То же самое творится в более мелких проявлениях сознания, скажем, на предприятиях. Они все переполнены ненавистью. Зачем нужно растравливать в работниках ненависть к руководству? Как кажется, затем, чтобы улучшить свою жизнь. Но жизнь каждого в стране, как и на предприятии, улучшается, если улучшается и усиливается все, начиная с самого государства или предприятия. Вот тогда «нормальный оппортунист», — а крестьянин, чью науку мы сейчас изучаем, всегда оппортунист, ловец возможностей, — просит то, что ему надо, и получает.
И что получается, если просить или требовать тогда, когда возможности дать все равно нет? Ничего, кроме права возненавидеть.
Еще раз. Если возможности выделить тебе то, что ты хочешь, все равно нет, то зачем просить? Незачем? А тогда почему просят? Да не просят, а требуют, буквально так, что пусть предприятие погибнет, а мне дай? Неспроста?
Неспроста! Кому-то выгодно, чтобы предприятие начало гибнуть. И выгодно это тому, кто будит в тебе бездумного работягу и заставляет требовать. Ты требуешь, не получаешь и начинаешь ненавидеть тех, кто не дал. А это управление.

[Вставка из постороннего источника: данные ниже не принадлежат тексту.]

/-- PENDING_TIMER_EXPIRY (R112, R113) and TAKEOVER_TIMER_EXPIRY (R116, R117): the role of a HEARD entry is decided without margin;
a SILENT entry is taken over unless the chamber was told LOST, and every record that the chamber holds otherwise is adopted. With
the role gained, the repeat timer of each record runs for an unacknowledged level (R76), and the chamber is told as R117 says. The
decision is R113's: REPORTER with no claim, with a score above the top claim's, or with an equal one and the lower number. -/
def Obligations.PendingAndTakeover : Prop :=
  (∀ (p : Params) (number own : Nat) (claims : List Claim), reporterWins p number own claims = true ↔
    ∀ top rest, claims = top :: rest → let score := top.q + if top.reporter then p.roleMargin else 0
      score < own ∨ own = score ∧ number < top.station) ∧
  ∀ (s : State) (mic : Nat) (e : Entry), TableLaw s → SoundLaw s → s.entry? mic = some e →
    let with_ := fun e' => { s with table := s.table.map fun x => if x.mic = mic then e' else x }
    let repeats := fun t : State => ∀ f k, t.entry? mic = some f → (f.record k).repeatTimer =
      if (e.record k).level ≠ .none ∧ (e.record k).acked = false then .running (s.now + s.params.repeatInterval * 1000)
      else .stopped
    (e.pendingTimer.isDue s.now = true →
      (e.presence ≠ .heard ∨ s.station = .listenOnly →
        exec (.pendingTimerExpiry mic) s = .next (with_ { e with pendingTimer := .stopped })) ∧
      (e.presence = .heard → s.station ≠ .listenOnly → ∃ t, exec (.pendingTimerExpiry mic) s = .next t ∧ s.onlyHandOffs t ∧
        t.lostCount = s.lostCount ∧ t.zone = s.zone ∧
        t.view = s.viewWith mic (s.roleDecided e.q { e with pendingTimer := .stopped }) ∧
        s.tellings t e (s.roleDecided e.q { e with pendingTimer := .stopped }).role ∧
        (e.role ≠ .reporter → reporterWins s.params s.number e.q e.claims = true → repeats t))) ∧
    (e.takeover.isDue s.now = true →
      (e.recSignal.chamber = .told .higher →
        exec (.takeoverTimerExpiry mic) s = .next (with_ { e with takeover := .stopped })) ∧
      (e.recSignal.chamber ≠ .told .higher → let gained := { e with role := .reporter, takeover := .stopped }
        ∃ t, exec (.takeoverTimerExpiry mic) s = .next t ∧ s.onlyHandOffs t ∧
          t.lostCount = s.lostCount ∧ t.zone = s.zone ∧ t.view = s.viewWith mic (s.recued gained) ∧ repeats t ∧
          (s.station = .running ∨ s.station = .feedDown → s.zone = .notInForce → s.tx.length + 3 ≤ 16 →
            ∀ k, let r := e.record k
              (r.level ≠ .none ∧ r.chamber ≠ .told r.level ∨ r.level = .none ∧ ∃ l, l ≠ .none ∧ r.chamber = .told l) →
              ∃ f ∈ t.tx, f.frame = .warn (composeWarn s.now gained k .adopt))))

/-- CLAIM_ROUND_TIMER_EXPIRY (R121, R122, R146, R152): the older rounds' frames leave the queue, and the pairs of the HEARD
entries go in ascending order into frames of twenty but the last, queued behind the others as far as the queue has room, the rest
dropped and counted (R147). That a round takes the next number of an unbounded count and marks its frames with it is the model's
choice (notes/assumptions/17.md). -/
def Obligations.ClaimRound : Prop :=
  ∀ s : State, TableLaw s → SoundLaw s → s.station = .running → s.claimRound.isDue s.now = true →
    let pairs := (s.table.filter fun e => e.presence = .heard).map fun e => (⟨e.mic, e.q, e.role = .reporter⟩ : Pair)
    let kept := s.tx.filter fun t => !t.frame.olderClaim (s.round + 1)
    let made := { s with round := s.round + 1, claimRound := .running (s.now + s.params.claimInterval) }
    (∃ t, exec .claimRoundTimerExpiry s = .next t ∧ made.onlyHandOffs t ∧ t.view = s.view) ∧
    ∃ groups : List (List Pair), groups.flatten = pairs ∧
      (∀ g ∈ groups, g ≠ [] ∧ g.length ≤ 20) ∧ (∀ g ∈ groups.dropLast, g.length = 20) ∧
      let room := 16 - kept.length
      exec .claimRoundTimerExpiry s = .next { made with
        tx := kept ++ (groups.take room).map fun g => ⟨.claim (s.round + 1) g, 0⟩
        counters := { s.counters with
          framesDropped := if groups.length ≤ room then s.counters.framesDropped
            else min 65535 (s.counters.framesDropped + (groups.length - room)) } }

/-! ## Cues and lamps -/

/-- CUE_REFRESH_EXPIRY (R162, R163), CUE_TRANSFER_START and CUE_TRANSFER_COMPLETE (R164): the cue is offered in place, at the tail
or not at all, and the timer is reloaded in every case; a transfer takes the head cue while CRDY is asserted; its word has the
high and the low byte of the mic ID field, the pattern and a check byte, which sum to 0 modulo 256 (section 12.1), sent as 32
bits, the most significant of each byte first, one QCLK pulse for each; outside a transfer QCLK and QDAT are low (R190). -/
def Obligations.CueCommands : Prop :=
  (∀ (s : State) (mic : Nat) (e : Entry), TableLaw s → SoundLaw s → s.entry? mic = some e → e.cueRefresh.isDue s.now = true →
    let again : State := { s with table := s.table.map fun x => if x.mic = mic then
      { x with cueRefresh := .running (s.now + s.params.cueRefresh * 1000) } else x }
    ((∃ x ∈ s.cueQueue, x.mic = mic) → exec (.cueRefreshExpiry mic) s =
      .next { again with cueQueue := s.cueQueue.map fun x => if x.mic = mic then ⟨mic, e.cue⟩ else x }) ∧
    ((∀ x ∈ s.cueQueue, x.mic ≠ mic) → s.cueQueue.length < 8 → exec (.cueRefreshExpiry mic) s =
      .next { again with cueQueue := s.cueQueue ++ [⟨mic, e.cue⟩] }) ∧
    ((∀ x ∈ s.cueQueue, x.mic ≠ mic) → 8 ≤ s.cueQueue.length → exec (.cueRefreshExpiry mic) s =
      .next { again with counters := { s.counters with cuesDropped := min 65535 (s.counters.cuesDropped + 1) } })) ∧
  (∀ (s : State) (c : Cue) (rest : List Cue), s.cueTransfer = none → s.cueQueue = c :: rest → s.station ≠ .starting →
    exec (.cueTransferStart true) s = .next { s with cueQueue := rest, cueTransfer := some c } ∧
    exec (.cueTransferStart false) s = .next s) ∧
  (∀ (s : State) (c : Cue), s.cueTransfer = some c → exec .cueTransferComplete s = .next { s with
    cueTransfer := none, counters := { s.counters with cuesSent := min 65535 (s.counters.cuesSent + 1) } }) ∧
  (∀ (s : State) (i : Nat), s.qclk i false = false ∧
    (s.cueTransfer = none → s.qclk i true = false ∧ s.qdat i = false) ∧
    ∀ c, s.cueTransfer = some c → s.qclk i true = decide (i < 32) ∧ ∀ h : i < (cueBits c).length, s.qdat i = (cueBits c)[i]) ∧
  ∀ c : Cue, (cueBits c).length = 32 ∧ ((cueWord c).map BitVec.toNat).sum % 256 = 0 ∧
    (∀ i, i < 32 → (cueBits c)[i]? = some (((cueWord c).getD (i / 8) 0).getLsbD (7 - i % 8))) ∧
    (c.mic < 512 → c.pattern < 8 → ∃ check, (cueWord c).map BitVec.toNat = [c.mic / 256, c.mic % 256, c.pattern, check])
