/-! ## setGen -/

@[simp] theorem State.setGen_now (l : Lamp) (g : Generator) : (s.setGen l g).now = s.now := by cases l <;> rfl
@[simp] theorem State.setGen_pending (l : Lamp) (g : Generator) : (s.setGen l g).pending = s.pending := by cases l <;> rfl
@[simp] theorem State.setGen_station (l : Lamp) (g : Generator) : (s.setGen l g).station = s.station := by cases l <;> rfl
@[simp] theorem State.setGen_number (l : Lamp) (g : Generator) : (s.setGen l g).number = s.number := by cases l <;> rfl
@[simp] theorem State.setGen_params (l : Lamp) (g : Generator) : (s.setGen l g).params = s.params := by cases l <;> rfl
@[simp] theorem State.setGen_source (l : Lamp) (g : Generator) : (s.setGen l g).source = s.source := by cases l <;> rfl
@[simp] theorem State.setGen_partialImage (l : Lamp) (g : Generator) : (s.setGen l g).partialImage = s.partialImage := by cases l <;> rfl
@[simp] theorem State.setGen_load (l : Lamp) (g : Generator) : (s.setGen l g).load = s.load := by cases l <;> rfl
@[simp] theorem State.setGen_holdUntil (l : Lamp) (g : Generator) : (s.setGen l g).holdUntil = s.holdUntil := by cases l <;> rfl
@[simp] theorem State.setGen_joining (l : Lamp) (g : Generator) : (s.setGen l g).joining = s.joining := by cases l <;> rfl
@[simp] theorem State.setGen_fault (l : Lamp) (g : Generator) : (s.setGen l g).fault = s.fault := by cases l <;> rfl
@[simp] theorem State.setGen_window (l : Lamp) (g : Generator) : (s.setGen l g).window = s.window := by cases l <;> rfl
@[simp] theorem State.setGen_attn (l : Lamp) (g : Generator) : (s.setGen l g).attn = s.attn := by cases l <;> rfl
@[simp] theorem State.setGen_counters (l : Lamp) (g : Generator) : (s.setGen l g).counters = s.counters := by cases l <;> rfl
@[simp] theorem State.setGen_strobe (l : Lamp) (g : Generator) : (s.setGen l g).strobe = s.strobe := by cases l <;> rfl
@[simp] theorem State.setGen_intake (l : Lamp) (g : Generator) : (s.setGen l g).intake = s.intake := by cases l <;> rfl
@[simp] theorem State.setGen_feed (l : Lamp) (g : Generator) : (s.setGen l g).feed = s.feed := by cases l <;> rfl
@[simp] theorem State.setGen_feedTimer (l : Lamp) (g : Generator) : (s.setGen l g).feedTimer = s.feedTimer := by cases l <;> rfl
@[simp] theorem State.setGen_inProcessing (l : Lamp) (g : Generator) : (s.setGen l g).inProcessing = s.inProcessing := by cases l <;> rfl
@[simp] theorem State.setGen_table (l : Lamp) (g : Generator) : (s.setGen l g).table = s.table := by cases l <;> rfl
@[simp] theorem State.setGen_floorSet (l : Lamp) (g : Generator) : (s.setGen l g).floorSet = s.floorSet := by cases l <;> rfl
@[simp] theorem State.setGen_floor (l : Lamp) (g : Generator) : (s.setGen l g).floor = s.floor := by cases l <;> rfl
@[simp] theorem State.setGen_floorTimer (l : Lamp) (g : Generator) : (s.setGen l g).floorTimer = s.floorTimer := by cases l <;> rfl
@[simp] theorem State.setGen_lostCount (l : Lamp) (g : Generator) : (s.setGen l g).lostCount = s.lostCount := by cases l <;> rfl
@[simp] theorem State.setGen_zone (l : Lamp) (g : Generator) : (s.setGen l g).zone = s.zone := by cases l <;> rfl
@[simp] theorem State.setGen_zoneRepeat (l : Lamp) (g : Generator) : (s.setGen l g).zoneRepeat = s.zoneRepeat := by cases l <;> rfl
@[simp] theorem State.setGen_roster (l : Lamp) (g : Generator) : (s.setGen l g).roster = s.roster := by cases l <;> rfl
@[simp] theorem State.setGen_claimRound (l : Lamp) (g : Generator) : (s.setGen l g).claimRound = s.claimRound := by cases l <;> rfl
@[simp] theorem State.setGen_round (l : Lamp) (g : Generator) : (s.setGen l g).round = s.round := by cases l <;> rfl
@[simp] theorem State.setGen_access (l : Lamp) (g : Generator) : (s.setGen l g).access = s.access := by cases l <;> rfl
@[simp] theorem State.setGen_lastSender (l : Lamp) (g : Generator) : (s.setGen l g).lastSender = s.lastSender := by cases l <;> rfl
@[simp] theorem State.setGen_inFlight (l : Lamp) (g : Generator) : (s.setGen l g).inFlight = s.inFlight := by cases l <;> rfl
@[simp] theorem State.setGen_assembler (l : Lamp) (g : Generator) : (s.setGen l g).assembler = s.assembler := by cases l <;> rfl
@[simp] theorem State.setGen_rx (l : Lamp) (g : Generator) : (s.setGen l g).rx = s.rx := by cases l <;> rfl
@[simp] theorem State.setGen_inDispatch (l : Lamp) (g : Generator) : (s.setGen l g).inDispatch = s.inDispatch := by cases l <;> rfl
@[simp] theorem State.setGen_tx (l : Lamp) (g : Generator) : (s.setGen l g).tx = s.tx := by cases l <;> rfl
@[simp] theorem State.setGen_stationRepeat (l : Lamp) (g : Generator) : (s.setGen l g).stationRepeat = s.stationRepeat := by cases l <;> rfl
@[simp] theorem State.setGen_cueQueue (l : Lamp) (g : Generator) : (s.setGen l g).cueQueue = s.cueQueue := by cases l <;> rfl
@[simp] theorem State.setGen_cueTransfer (l : Lamp) (g : Generator) : (s.setGen l g).cueTransfer = s.cueTransfer := by cases l <;> rfl
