-- ==== Sys2Proof/Laws/Processing.lean ====
section
/-! SUPPORT. A sighting's processing taken in parts (R33, R5), an acknowledgement that lets an entry go (R29), the roster's gate on
claims (R109), and the bytes of the line (R124). -/

namespace Sys2Proof.Machine

/-! ## A sighting in processing -/

@[simp] theorem State.underway_idle {s : State} (h : s.inProcessing = none) : s.underway = none := by
  simp [State.underway, h]

/-- The processing under way is the one State holds, in an entry that is there. -/
theorem State.underway_some {s : State} {p : Processing} (h : s.underway = some p) :
    s.inProcessing = some p ∧ ∃ e, s.entry? p.sighting.mic = some e := by
  unfold State.underway at h
  split at h
  · cases h
  · rename_i q hq
    split at h
    · cases h
    · cases h
      exact ⟨hq, Option.ne_none_iff_exists'.mp ‹_›⟩

/-- With its entry gone a processing does nothing further (R33). -/
theorem State.workThrough_gone {p : Processing} {s : State} (h : s.entry? p.sighting.mic = none) (first count : Nat) :
    s.workThrough p first count = s := by
  induction count generalizing first with
  | zero => rfl
  | succ n ih =>
    have hw : s.workOn p first = s := by simp [State.workOn, h]
    simp only [State.workThrough, hw, ih]

/-- A run of steps is a shorter run and the rest. -/
theorem State.workThrough_add (p : Processing) (first a b : Nat) (s : State) :
    s.workThrough p first (a + b) = (s.workThrough p first a).workThrough p (first + a) b := by
  induction a generalizing first s with
  | zero => simp [State.workThrough]
  | succ n ih =>
    rw [Nat.add_right_comm n 1 b]
    simp only [State.workThrough]
    rw [ih, Nat.add_right_comm first 1 n, Nat.add_assoc]

/-- A processing ends after its last step or with its entry; else it stands at the step reached. -/
theorem State.proceed_cases (through : Nat) (p : Processing) (s : State) :
    let done := max p.done (min through lastStep)
    let worked := s.workThrough p (p.done + 1) (done - p.done)
    (s.proceed through p).underway = none ∧ s.proceed through p = { worked with inProcessing := none } ∨
      done < lastStep ∧ s.proceed through p = { worked with inProcessing := some { p with done := done } } := by
  intro done worked
  by_cases h : lastStep ≤ done ∨ worked.entry? p.sighting.mic = none
  · have he : s.proceed through p = { worked with inProcessing := none } := by
      show { worked with inProcessing := if lastStep ≤ done ∨ worked.entry? p.sighting.mic = none then none else _ } = _
      rw [if_pos h]
    exact .inl ⟨by rw [he]; rfl, he⟩
  · refine .inr ⟨by omega, ?_⟩
    show { worked with inProcessing := if lastStep ≤ done ∨ worked.entry? p.sighting.mic = none then none else _ } = _
    rw [if_neg h]

/-! ## Claims of stations that are not there (R109) -/

/-- A claim of an ABSENT station is not entered. -/
theorem State.enterClaimFor_absent {s : State} {c : Claim} (h : s.hasPeer c.station = false) (mic : Nat) :
    s.enterClaimFor mic c = s := by
  unfold State.enterClaimFor
  split
  · rfl
  · simp [h]

/-- A claim is dropped, or it is entered and its station is PRESENT. -/
theorem State.enterClaimFor_cases (mic : Nat) (c : Claim) (s : State) :
    s.enterClaimFor mic c = s ∨ ∃ e l, s.entry? mic = some e ∧ s.hasPeer c.station = true ∧
      enterClaim s.params c e.claims = some l ∧
      s.enterClaimFor mic c = (s.modEntry mic fun e => { e with claims := l }).claimsChanged mic := by
  unfold State.enterClaimFor
  split
  · exact .inl rfl
  · rename_i e he
    by_cases hp : s.hasPeer c.station = true
    · simp only [hp, if_true]
      split
      · exact .inl rfl
      · rename_i l hl
        exact .inr ⟨e, l, he, trivial, hl, rfl⟩
    · simp [hp]

/-! ## Acknowledgements that let an entry go (R29) -/

/-- The hand-offs of a level's change: an entry that its acknowledgement lets go is removed, any other is handed on (R80). -/
theorem State.levelHandOff_cases (mic : Nat) (k : Kind) (s : State) :
    (s.entry? mic = none ∧ s.levelHandOff mic k = s) ∨ ∃ e, s.entry? mic = some e ∧
      ((k = .signal ∧ e.letGo = true ∧ s.levelHandOff mic k = s.removeEntry State.entryFault mic) ∨
        (¬(k = .signal ∧ e.letGo = true) ∧ s.levelHandOff mic k =
          (((if k = .signal then s.updateLost State.entryFault else s).selectCue mic).selectLamp (lampOf k)))) := by
  unfold State.levelHandOff
  split
  · exact .inl ⟨‹_›, rfl⟩
  · rename_i e he
    by_cases h : k = .signal ∧ e.letGo = true
    · exact .inr ⟨e, he, .inl ⟨h.1, h.2, if_pos h⟩⟩
    · exact .inr ⟨e, he, .inr ⟨h, if_neg h⟩⟩

/-! ## Bytes of the line (R124) -/

/-- Eight data bits make the byte they were taken from. -/
theorem lineByte_bits : ∀ b : Byte, lineByte (b.getLsbD 0) (b.getLsbD 1) (b.getLsbD 2) (b.getLsbD 3) (b.getLsbD 4) (b.getLsbD 5)
    (b.getLsbD 6) (b.getLsbD 7) = b := by decide

/-- A byte on the line, then its bits, is read whole and with no framing error of its own. -/
theorem assemble_lineBits (gap : Nat) (b : Byte) (rest : List Bool) :
    assemble gap (lineBits b ++ rest) = (b :: (assemble 0 rest).1, (assemble 0 rest).2) := by
  show (lineByte (b.getLsbD 0) (b.getLsbD 1) (b.getLsbD 2) (b.getLsbD 3) (b.getLsbD 4) (b.getLsbD 5) (b.getLsbD 6)
    (b.getLsbD 7) :: (assemble 0 rest).1, !true || (assemble 0 rest).2) = _
  rw [lineByte_bits]
  rfl

end Sys2Proof.Machine
end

Управление от ненависти работников слабнет. И меняется! Не в лучшую сторону. А совсем. Как когда говорят: у нас сменилось руководство.
Вот и выгода. Кто-то сменит руководство, а ты останешься работягой.
И это еще один выбор!
Скажу так: на жизнеспособном предприятии могут быть только два вида работников — Управляющие и Художники. И далеко не всякий, кто работает руками, — работяга. Работяга — это не тот, кто работает, а тот, кто считает себя работягой, чтобы иметь право ненавидеть Управляющих!
Ремесленник, мастер своего дела — не рабочий и не пролетарий. Он художник, которому нравится творить. А в управление он не идет не потому, что не может, а потому, что творит образы, более для него значимые, чем те, что творятся в управлении. Но это мы затрагиваем вопрос о разнице между образами вещей, которые творит Художник, и образами действий, которые творит Управляющий. Об этом надо говорить отдельно.